While she is doing all this motherly work, nobody asks what the boy is doing. If he is a clever one, he is in the study room, advancing himself and expecting his twin sister to call him to supper once she is done cooking and the table laid. The boy is being prepared for a men’s world. The parents approve, and don’t see a role for him in the kitchen, nor the disadvantage at which they place the girl child, who would want to be a Jessie Majome tomorrow.

It is this form of “gender discrimination and imbalance” in the home and society which women should use the law to fight. Instead of which female MPs seem to want to leapfrog the girl from the kitchen on to the international stage, for that’s what an MP’s role in Parliament entails.

This “just because I am a woman” approach doesn’t work. It certainly would fall foul of the Constitution and can’t be a permanent cure for a disease nurtured in the home and society in general. I refuse to be politically-correct by being sympathetic to a poorly and badly founded argument.

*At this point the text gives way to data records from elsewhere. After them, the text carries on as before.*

/-- Sends EvX under a credit, and waits for its Cmp. -/
def sendEvx (home dla : Nat) (st : PxSt) (s : State) : Prog × State :=
  if creditsOf s home = 0 then (.wait, s)
  else
    let t := nextTx s
    let r := takeCredit home t.2
    let s := modPx home dla (fun x => { x with st := some st, txid := some t.1, evxSent := true, leave := false })
      (dropCopy home dla r.2)
    (.done, sendMsg { cohMsg s .evX home t.1 dla with wseq := r.1 } s)

/-- The copy leaves (R316, "evict" in Table 11-6): it does too where both places have lost it. -/
def stepLeave (home dla : Nat) (s : State) : Next :=
  let x := pxAt s home dla
  let gone := (copyOf s home dla).isNone
  match x.st with
  | some .ps =>
    if !(x.leave || gone) then none
    else if !(holdersOf s home dla).isEmpty then some (.wait, biAll home dla s)
    else
      let t := nextTx s
      let s := modPx home dla (fun y => { y with st := none, leave := false }) (dropCopy home dla t.2)
      some (.done, sendMsg (cohMsg s .evc home t.1 dla) s)
  | some .pe =>
    if !(x.leave || gone) then none
    else if !(holdersOf s home dla).isEmpty then some (.wait, biAll home dla s)
    else some (sendEvx home dla .peI s)
  | some .pm =>
    if !(x.leave || gone) then none
    else some (.done, biAll home dla (modPx home dla (fun y => { y with st := some .pmI, leave := false }) s))
  | some .pmI =>
    if x.evxSent then none
    else if !x.wrts.isEmpty then some (.wait, s)
    else some (sendEvx home dla .pmI s)
  | none => if x.leave then some (.done, modPx home dla (fun y => { y with leave := false }) s) else none
  | some _ => none

/-- The back-invalidates a snoop with OWN = 1 needs (R335, R344). -/
def recallList (s : State) (home dla : Nat) (k : SnpKind) : List (Port × BiKind) :=
  match k with
  | .s => ((eHolder s home dla).toList).map (fun p => (p, .data))
  | .c => ((eHolder s home dla).toList).map (fun p => (p, .cur))
  | .x => (holdersOf s home dla).map (fun x => (x.1, .inv))
  | .i => (holdersOf s home dla).map (fun x => (x.1, .inv))

/-- The data message that answers a snoop. -/
def fwdKind : SnpKind → MsgKind
  | .s => .datS
  | .x => .datX
  | .c => .datC
  | .i => .datC

/-- The owner's state after its answer (Table 10-8). -/
def afterSnoop (home dla : Nat) (k : SnpKind) (s : State) : State :=
  let s := modPx home dla (fun x => { x with snoop := none, pullW := none }) s
  match k with
  | .s => modPx home dla (fun x => { x with st := some .ps }) s
  | .c => modPx home dla (fun x => { x with st := some (ownState s home dla) }) s
  | .x => modPx home dla (fun x => { x with st := none }) (dropCopy home dla s)
  | .i => modPx home dla (fun x => { x with st := none }) (dropCopy home dla s)

/-- An owner answers a snoop (R344, R355, Table 10-8): the WrT it announces, the data to REQN, and the response. -/
def answerSnoop (home dla : Nat) (q : HeldSnp) (s : State) : Prog × State :=
  let x := pxAt s home dla
  let announce := x.pullW.isSome || !x.wrts.isEmpty
  if announce && creditsOf s home = 0 then (.wait, s)
  else
    let s := match x.pullW with
      | some w => sendWrt home dla q.txid w (hostWrite w) (mergeCopy home dla w s)
      | none =>
        if x.wrts.isEmpty then s
        else sendWrt home dla q.txid { kind := .write, asker := .sequencer, kid := x.kid, cls := 2 } none s
    let fwd := q.reqn != home && q.kind != .i
    let s := if fwd then
        let m := cohMsg s (fwdKind q.kind) q.reqn q.rqtx dla
        match copyOf s home dla with
        | some (.data d v, kid) => sendMsg { m with data := d, ver := v, kid := kid } s
        | some (.poison, kid) => sendMsg { m with poison := true, kid := kid } s
        | none => sendMsg { m with poison := true, kid := x.kid } s
      else s
    let rsp := if announce then MsgKind.rspWb
      else if fwd then .rspFwd
      else match q.kind with
        | .s => .rspS
        | .c => .rspS
        | .x => .rspI
        | .i => .rspI
    (.done, sendRsp rsp home q.txid dla (announce && fwd) (afterSnoop home dla q.kind s))

/-- A snoop with OWN = 1 (R346, Table 11-6): held until the hold window has passed; hosts are recalled in PF; an evicting
owner answers once its EvX has been sent. -/
def stepSnoop (home dla : Nat) (s : State) : Next :=
  let x := pxAt s home dla
  match x.snoop with
  | none => none
  | some q =>
    let ask := fun (_ : Unit) =>
      if x.holding then none
      else
        let l := recallList s home dla q.kind
        if l.isEmpty then some (answerSnoop home dla q s)
        else some (Prog.wait, sendBis home dla l (modPx home dla (fun y => { y with st := some .pf }) s))
    match x.st with
    | some .pe => ask ()
    | some .pm => ask ()
    | some .pmW => ask ()
    | some .pf => some (answerSnoop home dla q s)
    | some .peI =>
      if x.evxSent && !x.holding then
        some (.done, sendRsp .rspWb home q.txid dla false (modPx home dla (fun y => { y with snoop := none }) s))
      else none
    | some .pmI =>
      if x.evxSent && !x.holding then
        some (.done, sendRsp .rspWb home q.txid dla false (modPx home dla (fun y => { y with snoop := none }) s))
      else none
    | none => some (.done, sendRsp .rspI home q.txid dla false (modPx home dla (fun y => { y with snoop := none }) s))
    | some _ => none

/-- The first waiting host request (Table 11-6). -/
def serveFirst (home dla : Nat) (w : Waiter) (s : State) : Prog × State :=
  match (pxAt s home dla).st with
  | none => serveInvalid home dla w s
  | some .ps => if wrongCopy s home dla w then leaveFirst home dla s else serveShared home dla w s
  | some .pe => if wrongCopy s home dla w then leaveFirst home dla s else serveOwner home dla w s
  | some .pm => if wrongCopy s home dla w then leaveFirst home dla s else serveOwner home dla w s
  | some .pmW => if wrongCopy s home dla w then (.wait, modPx home dla (fun x => { x with leave := true }) s)
    else serveOwner home dla w s
  | some .psX =>
    if w.kind == .rdS || w.kind == .rdC then
      if wrongCopy s home dla w then (.wait, s) else readCopy home dla w s
    else (.wait, s)
  | some .piS => (.wait, s)
  | some .piX => (.wait, s)
  | some .peI => (.wait, s)
  | some .pmI => (.wait, s)
  | some .pf => (.wait, s)

/-- The first request is over. A host granted E makes its proxy PM (R320). -/
def popFirst (home dla : Nat) (w : Waiter) (s : State) : State :=
  modPx home dla (fun x =>
    { x with waits := x.waits.erase w, asked := false
             st := if (w.kind == .rdX || w.kind == .upg) && x.st == some .pe then some .pm else x.st }) s

/-- In PS_X the reads behind the request for ownership are served (Table 11-6). -/
def firstOf (x : PxLine) : Option Waiter :=
  if x.st = some .psX then x.waits.tail.find? (fun w => w.kind == .rdS || w.kind == .rdC) else x.waits.head?

/-- The first waiting host request is taken, unless the copy is about to leave. -/
def stepHost (home dla : Nat) (s : State) : Next :=
  let x := pxAt s home dla
  match firstOf x with
  | none => none
  | some w =>
    if x.leave && x.st != some .pmW then none
    else
      let n := x.waits.length
      let r := serveFirst home dla w s
      match r.1 with
      | .wait => some r
      | .done =>
        if (pxAt r.2 home dla).leave && (pxAt r.2 home dla).waits.length = n && !x.leave then some r
        else some (.done, popFirst home dla w r.2)

/-- A line goes on: the data of recalled hosts, invalidations, evictions, snoops, and host requests in order; it waits
while a back-invalidate or the read of its copy is outstanding. -/
def pxGo : Nat → Nat → Nat → State → State
  | 0, _, _, s => s
  | n + 1, home, dla, s =>
    if biBusy s home dla || (mshrAt s home dla).isSome then s
    else
      let s := normPx home dla s
      let r := (stepPull home dla s).orElse fun _ => (stepInv home dla s).orElse fun _ =>
        (stepLeave home dla s).orElse fun _ => (stepSnoop home dla s).orElse fun _ => stepHost home dla s
      match r with
      | none => s
      | some (.wait, s) => s
      | some (.done, s) => pxGo n home dla s

/-- Lines that wait for a WRT credit of a home: first the remote write queue, in order (R411). -/
def kickCredits (home : Nat) (s : State) : State :=
  let q := (s.fab.rwq.filter (fun x => x.1 == home)).map (·.2.1)
  let ls := (s.coh.px.filter (fun x => x.1 / 2 ^ 36 == home)).map (fun x => x.1 % 2 ^ 36)
  (q ++ ls).foldl (fun s d => pxGo 40 home d s) s

/-- A WRT credit comes back (R324). -/
def creditIn (home : Nat) (s : State) : State :=
  kickCredits home { s with coh := { s.coh with credits := Table.put s.coh.credits home (min 64 (creditsOf s home + 1)) } }

/-- A host request for a remote line reaches its proxy slice (R332). The write of a host whose E line is being recalled
brings the data the recall waits for (Table 10-10). -/
def pxRequest (home dla : Nat) (w : Waiter) (s : State) : State :=
  let s := count (sliceOf dla) 0x001 w.asker.qual 1 s
  let recalled := w.kind == .write && (match w.asker.port? with
    | some p => (Table.get? s.coh.bis (biKey p home dla)).isSome && (hsfAt s home dla).of p == 2
    | none => false)
  if recalled then modPx home dla (fun x => { x with pullW := some w }) s
  else pxGo 40 home dla (modPx home dla (fun x => { x with waits := x.waits ++ [w] }) s)

/-! ### Grants -/

/-- The grant of a line is complete (R342): the first waiting request is answered, the copy stored, and the hold window
begins (R346). -/
def grantDone (home dla : Nat) (f : Fill) (kid : Nat) (s : State) : State :=
  let x := pxAt s home dla
  let next := match x.st with
    | some .piS => if x.noAlloc then none else some PxSt.ps
    | some .piX => some .pm
    | some .psX => some .pm
    | _ => none
  let s := if next.isSome then storeCopy home dla kid f s else s
  let s := modPx home dla (fun x =>
    { x with st := next, txid := none, data := none, granted := false, noAlloc := false, kid := kid
             holding := next.isSome && s.coh.holdNs != 0 }) s
  let s := { s with coh := { s.coh with retries := Table.del s.coh.retries (lkey home dla) } }
  match x.waits.head? with
  | none => pxGo 40 home dla s
  | some w =>
    let w' := if x.noAlloc then { w with kind := .rdC } else w
    pxGo 40 home dla (popFirst home dla w (answer home dla w' f { cls := 5 } s))

/-- Forwarded data and the home's Cmp or CmpX are both present (R342). -/
def grantIfBoth (home dla : Nat) (s : State) : State :=
  let x := pxAt s home dla
  match x.granted, x.data with
  | true, some (f, kid) => grantDone home dla f kid s
  | true, none => s
  | false, _ => s

/-- The line of this node's request that a data message answers: TXID and line name it. -/
def lineByTx (s : State) (txid dla : Nat) : Option (Nat × PxLine) :=
  s.coh.px.find? (fun x => x.1 % 2 ^ 36 == dla && x.2.txid == some txid && !x.2.evxSent)

/-- A data message fits the state that waits for it (Table 11-6). -/
def fits (k : MsgKind) (st : Option PxSt) : Bool :=
  match k, st with
  | .datS, some .piS => true
  | .datX, some .piX => true
  | .datX, some .psX => true
  | .datC, none => true
  | _, _ => false

/-- A data message arrives (R342, R347): from the home it completes the grant; forwarded data waits for the home's Cmp or
CmpX. One of a transaction that has ended is discarded (R352). -/
def recvDat (k : MsgKind) (src txid dla kid : Nat) (f : Fill) (s : State) : State :=
  if isDead s src then s
  else
    match lineByTx s txid dla with
    | none => s
    | some (key, x) =>
      let home := key / 2 ^ 36
      if !fits k x.st then s
      else if src = home then grantDone home dla f kid s
      else grantIfBoth home dla (modPx home dla (fun x => { x with data := some (f, kid) }) s)

/-- The fill of a data message. -/
def fillMsg (data : Line) (ver : Nat) (poison : Bool) : Fill := if poison then .poison else .data data ver

/-- DatS (Table 11-6). -/
def execDatS (src txid dla kid : Nat) (data : Line) (ver : Nat) (poison : Bool) (s : State) :
    Host.Outcome State Fault Refusal := .next (recvDat .datS src txid dla kid (fillMsg data ver poison) s)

Women have the Legal Age of Majority Act. They recently got supporting legislation against child marriage. The next stage is to equip the girl child mentally for the real world. By the looks of it, the impediments to the girl child’s advancement are no more so much in the law as in the home.

Let’s teach the girl child that she can walk on her own two feet to Parliament, not only by the grace of men. That way, we prepare her to win battles in company boardrooms without lifting her skirt.